BEGIN MATERIAL PROVIDED
-- ==== Sys2Proof/Tests/Slice0.lean ====
section
/-! SUPPORT. The model's own tests: expected values are those of spec/95_test_vectors.md (the vector's name stands in each
test's comment) or are worked out by hand from the rules; and for each statement with hypotheses a concrete state and
operands that meet all of them. -/

namespace Sys2Proof.Tests

open Sys2Proof.Machine

/-! ### Small states -/

/-- CAP = 4, SINK_DEPTH = 2. -/
def p4 : Params :=
  { cap := 4, sinkDepth := 2, base := 0x100, fs := 1
    two_le_cap := by decide, cap_le := by decide, one_le_sinkDepth := by decide
    base_aligned := by decide, fs_pos := by decide }

/-- CAP = 8, SINK_DEPTH = 2, as the vectors have it. -/
def p8 : Params := { p4 with cap := 8, two_le_cap := by decide, cap_le := by decide }

/-- CAP = 65536, the largest. -/
def pMax : Params := { p4 with cap := 65536, two_le_cap := by decide, cap_le := by decide }

/-- CAP = 2, the smallest. -/
def p2 : Params := { p4 with cap := 2, two_le_cap := by decide, cap_le := by decide }

/-- The reset state with these cursors. -/
def at4 (w r : Cursor) : State := { State.resetWith p4 with wcur := w, rcur := r }

/-- The reset state with these cursors. -/
def at8 (w r : Cursor) : State := { State.resetWith p8 with wcur := w, rcur := r }

/-- A lap of CAP = 4 armed at slot `x`, at word `n`. -/
def lap4 (x : Cursor) (n : Count) : State :=
  { at4 x x with phase := .armed, xsrc := x, xlen := 4, xcnt := n }

/-- What a completed lap of CAP = 4 leaves, in phase `p`. -/
def done4 (p : Phase) (r : Cursor) : State := { at4 r r with phase := p, xsrc := r, xlen := 4, xcnt := 4 }

/-- The next state of a result; the reset state where there is none. -/
def got : Result → State
  | .next t => t
  | .fault _ => State.reset
  | .refused _ => State.reset

/-- There is a next state. -/
def completes : Result → Bool
  | .next _ => true
  | .fault _ => false
  | .refused _ => false

/-! ### Well-formedness and decoding -/

theorem test_wf_refuses_advr_131072 : (Instr.advr 131072).wf = false := by decide

theorem test_wf_accepts_advr_131071 : (Instr.advr 131071).wf = true := by decide

/-- V-DEC-1, V-DEC-2; each word written out from the formats of R92. -/
theorem test_decode_nop : decode 0b0000_0000000000000000000000000000 = .cmd .nop ∧ decode 0x00000001 = .ill := by decide

/-- V-DEC-3 to V-DEC-5. -/
theorem test_decode_push :
    decode 0b0001_000000000000_1111111111111111 = .cmd (.push 0xFFFF) ∧ decode 0x10008000 = .cmd (.push 0x8000) ∧
    decode 0x10010000 = .ill := by decide

/-- V-DEC-6 to V-DEC-8. -/
theorem test_decode_ingb :
    decode 0b0010_0000000000000000000_1_11111111 = .cmd (.ingb true 0xFF) ∧
    decode 0x200000FF = .cmd (.ingb false 0xFF) ∧ decode 0x20000200 = .ill := by decide

/-- V-DEC-9, V-DEC-10. -/
theorem test_decode_inge : decode 0b0011_0000000000000000000000000000 = .cmd .inge ∧ decode 0x30000100 = .ill := by decide

/-- V-DEC-11 to V-DEC-13. -/
theorem test_decode_advr :
    decode 0x40000000 = .cmd (.advr 0) ∧ decode 0b0100_00000000000_11111111111111111 = .cmd (.advr 131071) ∧
    decode 0x40020000 = .ill := by decide

/-- V-DEC-14, V-DEC-15. -/
theorem test_decode_arm : decode 0b0101_0000000000000000000000000000 = .cmd .arm ∧ decode 0x50000001 = .ill := by decide

/-- V-DEC-16 to V-DEC-18. -/
theorem test_decode_unassigned : decode 0x60000000 = .ill ∧ decode 0xF0000000 = .ill ∧ decode 0xFFFFFFFF = .ill := by decide

/-! ### Commands -/

/-- V-PUSH-2: the write cursor wraps, and the buffer is full. -/
theorem test_push_wraps :
    let t := got (exec (.push 0x1234) (at4 3 1))
    t.slot 3 = 0x1234 ∧ t.wcur = 0 ∧ t.status = 0x000300C2 := by decide

/-- V-PUSH-3: full, nothing written. -/
theorem test_push_full_drops :
    let t := got (exec (.push 1) (at4 0 1))
    t.stor = [] ∧ t.wcur = 0 ∧ t.status = 0x00030042 := by decide

/-- V-ING-2: the second byte is the high byte. -/
theorem test_ingb_pair :
    let t := got (exec (.ingb true 0x12) (got (exec (.ingb false 0x34) (at8 0 0))))
    t.slot 0 = 0x1234 ∧ t.pendb = false ∧ t.pendlo = 0 ∧ t.status = 0x000100C0 := by decide

/-- V-ING-3: a chunk of one byte leaves no trace. -/
theorem test_ingb_odd_byte : got (exec (.ingb true 0x55) (at8 0 0)) = at8 0 0 := by decide

/-- V-ING-4: a pending byte is discarded. -/
theorem test_inge : got (exec .inge (got (exec (.ingb false 0x7F) (at8 0 0)))) = at8 0 0 := by decide

/-- V-ADVR-6: RCUR passes WCUR unchecked. -/
theorem test_advr_past : let t := got (exec (.advr 6) (at8 5 0)); t.rcur = 6 ∧ t.count = 7 ∧ t.isFull = true := by decide

/-- V-ADVR-12: N = CAP = 65536 needs all 17 bits and is the identity. -/
theorem test_advr_cap : (got (exec (.advr 65536) (State.resetWith pMax))).rcur = 0 := by decide

/-- V-ARM-1. -/
theorem test_arm :
    let t := got (exec .arm (at8 3 3))
    t.xsrc = 3 ∧ t.xlen = 8 ∧ t.xcnt = 0 ∧ t.status = 0x00000005 := by decide

/-- V-ARM-3: refused while a transfer is in flight, and nothing else changes. -/
theorem test_arm_refused : got (exec .arm (lap4 0 2)) = { lap4 0 2 with badcmd := true } := by decide

/-- V-NOP-1 with a byte pending (V-ING-12). -/
theorem test_nop : got (exec .nop ((at8 0 0).setPending 0x34)) = (at8 0 0).setPending 0x34 := by decide

/-- V-ILL-2: the nearest legal command does not run. -/
theorem test_ill : got (runCommand 0x10010000 (at8 0 0)) = { at8 0 0 with badcmd := true } := by decide

/-! ### Engine, sink, bus, reset -/

/-- V-FETCH-3: the slot index wraps, the word carries the sample twice, the completion signal rises. -/
theorem test_fetch_last :
    let t := engineTurn { lap4 2 3 with stor := [(1, 0xFFFE)] }
    t.sfifo = [0xFFFEFFFE] ∧ t.xcnt = 4 ∧ t.phase = .cAck ∧ t.status.extractLsb' 2 4 = 0b1010 := by decide

/-- V-HDL-1 to V-HDL-3, for CAP = 4. -/
theorem test_handler :
    engineTurn (done4 .cAck 3) = done4 .cAdv 3 ∧ engineTurn (done4 .cAdv 3) = done4 .cRearm 3 ∧
    engineTurn (done4 .cRearm 3) = lap4 3 0 := by decide

/-- V-CONS-1. -/
theorem test_consume :
    let t := sinkTurn { at8 0 0 with sfifo := [0x00010001, 0x00020002] }
    t.out = [0x00010001] ∧ t.sfifo = [0x00020002] := by decide

/-- V-REG-1, read through the bus: the byte lanes are little-endian. -/
theorem test_read_status :
    (got (takeEvent (.host (.read 0x104 4))
      { at8 5 0 with phase := .armed, xlen := 8, lpv := true, lpok := true })).replies = [[0xC4, 0x00, 0x05, 0x00]] := by
  decide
END MATERIAL PROVIDED
§ PROBLEM TO SOLVE
An unaltered transcription of all the data above is needed.

§ RESULT BELOW
-- ==== Sys2Proof/Tests/Slice0.lean ====
section
/-! SUPPORT. The model's own tests: expected values are those of spec/95_test_vectors.md (the vector's name stands in each
test's comment) or are worked out by hand from the rules; and for each statement with hypotheses a concrete state and
operands that meet all of them. -/

namespace Sys2Proof.Tests

open Sys2Proof.Machine

/-! ### Small states -/

/-- CAP = 4, SINK_DEPTH = 2. -/
def p4 : Params :=
  { cap := 4, sinkDepth := 2, base := 0x100, fs := 1
    two_le_cap := by decide, cap_le := by decide, one_le_sinkDepth := by decide
    base_aligned := by decide, fs_pos := by decide }

/-- CAP = 8, SINK_DEPTH = 2, as the vectors have it. -/
def p8 : Params := { p4 with cap := 8, two_le_cap := by decide, cap_le := by decide }

/-- CAP = 65536, the largest. -/
def pMax : Params := { p4 with cap := 65536, two_le_cap := by decide, cap_le := by decide }

/-- CAP = 2, the smallest. -/
def p2 : Params := { p4 with cap := 2, two_le_cap := by decide, cap_le := by decide }

/-- The reset state with these cursors. -/
def at4 (w r : Cursor) : State := { State.resetWith p4 with wcur := w, rcur := r }

/-- The reset state with these cursors. -/
def at8 (w r : Cursor) : State := { State.resetWith p8 with wcur := w, rcur := r }

/-- A lap of CAP = 4 armed at slot `x`, at word `n`. -/
def lap4 (x : Cursor) (n : Count) : State :=
  { at4 x x with phase := .armed, xsrc := x, xlen := 4, xcnt := n }

/-- What a completed lap of CAP = 4 leaves, in phase `p`. -/
def done4 (p : Phase) (r : Cursor) : State := { at4 r r with phase := p, xsrc := r, xlen := 4, xcnt := 4 }

/-- The next state of a result; the reset state where there is none. -/
def got : Result → State
  | .next t => t
  | .fault _ => State.reset
  | .refused _ => State.reset

/-- There is a next state. -/
def completes : Result → Bool
  | .next _ => true
  | .fault _ => false
  | .refused _ => false

/-! ### Well-formedness and decoding -/

theorem test_wf_refuses_advr_131072 : (Instr.advr 131072).wf = false := by decide

theorem test_wf_accepts_advr_131071 : (Instr.advr 131071).wf = true := by decide

/-- V-DEC-1, V-DEC-2; each word written out from the formats of R92. -/
theorem test_decode_nop : decode 0b0000_0000000000000000000000000000 = .cmd .nop ∧ decode 0x00000001 = .ill := by decide

/-- V-DEC-3 to V-DEC-5. -/
theorem test_decode_push :
    decode 0b0001_000000000000_1111111111111111 = .cmd (.push 0xFFFF) ∧ decode 0x10008000 = .cmd (.push 0x8000) ∧
    decode 0x10010000 = .ill := by decide

/-- V-DEC-6 to V-DEC-8. -/
theorem test_decode_ingb :
    decode 0b0010_0000000000000000000_1_11111111 = .cmd (.ingb true 0xFF) ∧
    decode 0x200000FF = .cmd (.ingb false 0xFF) ∧ decode 0x20000200 = .ill := by decide

/-- V-DEC-9, V-DEC-10. -/
theorem test_decode_inge : decode 0b0011_0000000000000000000000000000 = .cmd .inge ∧ decode 0x30000100 = .ill := by decide

/-- V-DEC-11 to V-DEC-13. -/
theorem test_decode_advr :
    decode 0x40000000 = .cmd (.advr 0) ∧ decode 0b0100_00000000000_11111111111111111 = .cmd (.advr 131071) ∧
    decode 0x40020000 = .ill := by decide

/-- V-DEC-14, V-DEC-15. -/
theorem test_decode_arm : decode 0b0101_0000000000000000000000000000 = .cmd .arm ∧ decode 0x50000001 = .ill := by decide

/-- V-DEC-16 to V-DEC-18. -/
theorem test_decode_unassigned : decode 0x60000000 = .ill ∧ decode 0xF0000000 = .ill ∧ decode 0xFFFFFFFF = .ill := by decide

/-! ### Commands -/

/-- V-PUSH-2: the write cursor wraps, and the buffer is full. -/
theorem test_push_wraps :
    let t := got (exec (.push 0x1234) (at4 3 1))
    t.slot 3 = 0x1234 ∧ t.wcur = 0 ∧ t.status = 0x000300C2 := by decide

/-- V-PUSH-3: full, nothing written. -/
theorem test_push_full_drops :
    let t := got (exec (.push 1) (at4 0 1))
    t.stor = [] ∧ t.wcur = 0 ∧ t.status = 0x00030042 := by decide

/-- V-ING-2: the second byte is the high byte. -/
theorem test_ingb_pair :
    let t := got (exec (.ingb true 0x12) (got (exec (.ingb false 0x34) (at8 0 0))))
    t.slot 0 = 0x1234 ∧ t.pendb = false ∧ t.pendlo = 0 ∧ t.status = 0x000100C0 := by decide

/-- V-ING-3: a chunk of one byte leaves no trace. -/
theorem test_ingb_odd_byte : got (exec (.ingb true 0x55) (at8 0 0)) = at8 0 0 := by decide

/-- V-ING-4: a pending byte is discarded. -/
theorem test_inge : got (exec .inge (got (exec (.ingb false 0x7F) (at8 0 0)))) = at8 0 0 := by decide

/-- V-ADVR-6: RCUR passes WCUR unchecked. -/
theorem test_advr_past : let t := got (exec (.advr 6) (at8 5 0)); t.rcur = 6 ∧ t.count = 7 ∧ t.isFull = true := by decide

/-- V-ADVR-12: N = CAP = 65536 needs all 17 bits and is the identity. -/
theorem test_advr_cap : (got (exec (.advr 65536) (State.resetWith pMax))).rcur = 0 := by decide

/-- V-ARM-1. -/
theorem test_arm :
    let t := got (exec .arm (at8 3 3))
    t.xsrc = 3 ∧ t.xlen = 8 ∧ t.xcnt = 0 ∧ t.status = 0x00000005 := by decide

/-- V-ARM-3: refused while a transfer is in flight, and nothing else changes. -/
theorem test_arm_refused : got (exec .arm (lap4 0 2)) = { lap4 0 2 with badcmd := true } := by decide

/-- V-NOP-1 with a byte pending (V-ING-12). -/
theorem test_nop : got (exec .nop ((at8 0 0).setPending 0x34)) = (at8 0 0).setPending 0x34 := by decide

/-- V-ILL-2: the nearest legal command does not run. -/
theorem test_ill : got (runCommand 0x10010000 (at8 0 0)) = { at8 0 0 with badcmd := true } := by decide

/-! ### Engine, sink, bus, reset -/

/-- V-FETCH-3: the slot index wraps, the word carries the sample twice, the completion signal rises. -/
theorem test_fetch_last :
    let t := engineTurn { lap4 2 3 with stor := [(1, 0xFFFE)] }
    t.sfifo = [0xFFFEFFFE] ∧ t.xcnt = 4 ∧ t.phase = .cAck ∧ t.status.extractLsb' 2 4 = 0b1010 := by decide

/-- V-HDL-1 to V-HDL-3, for CAP = 4. -/
theorem test_handler :
    engineTurn (done4 .cAck 3) = done4 .cAdv 3 ∧ engineTurn (done4 .cAdv 3) = done4 .cRearm 3 ∧
    engineTurn (done4 .cRearm 3) = lap4 3 0 := by decide

/-- V-CONS-1. -/
theorem test_consume :
    let t := sinkTurn { at8 0 0 with sfifo := [0x00010001, 0x00020002] }
    t.out = [0x00010001] ∧ t.sfifo = [0x00020002] := by decide

/-- V-REG-1, read through the bus: the byte lanes are little-endian. -/
theorem test_read_status :
    (got (takeEvent (.host (.read 0x104 4))
      { at8 5 0 with phase := .armed, xlen := 8, lpv := true, lpok := true })).replies = [[0xC4, 0x00, 0x05, 0x00]] := by
  decide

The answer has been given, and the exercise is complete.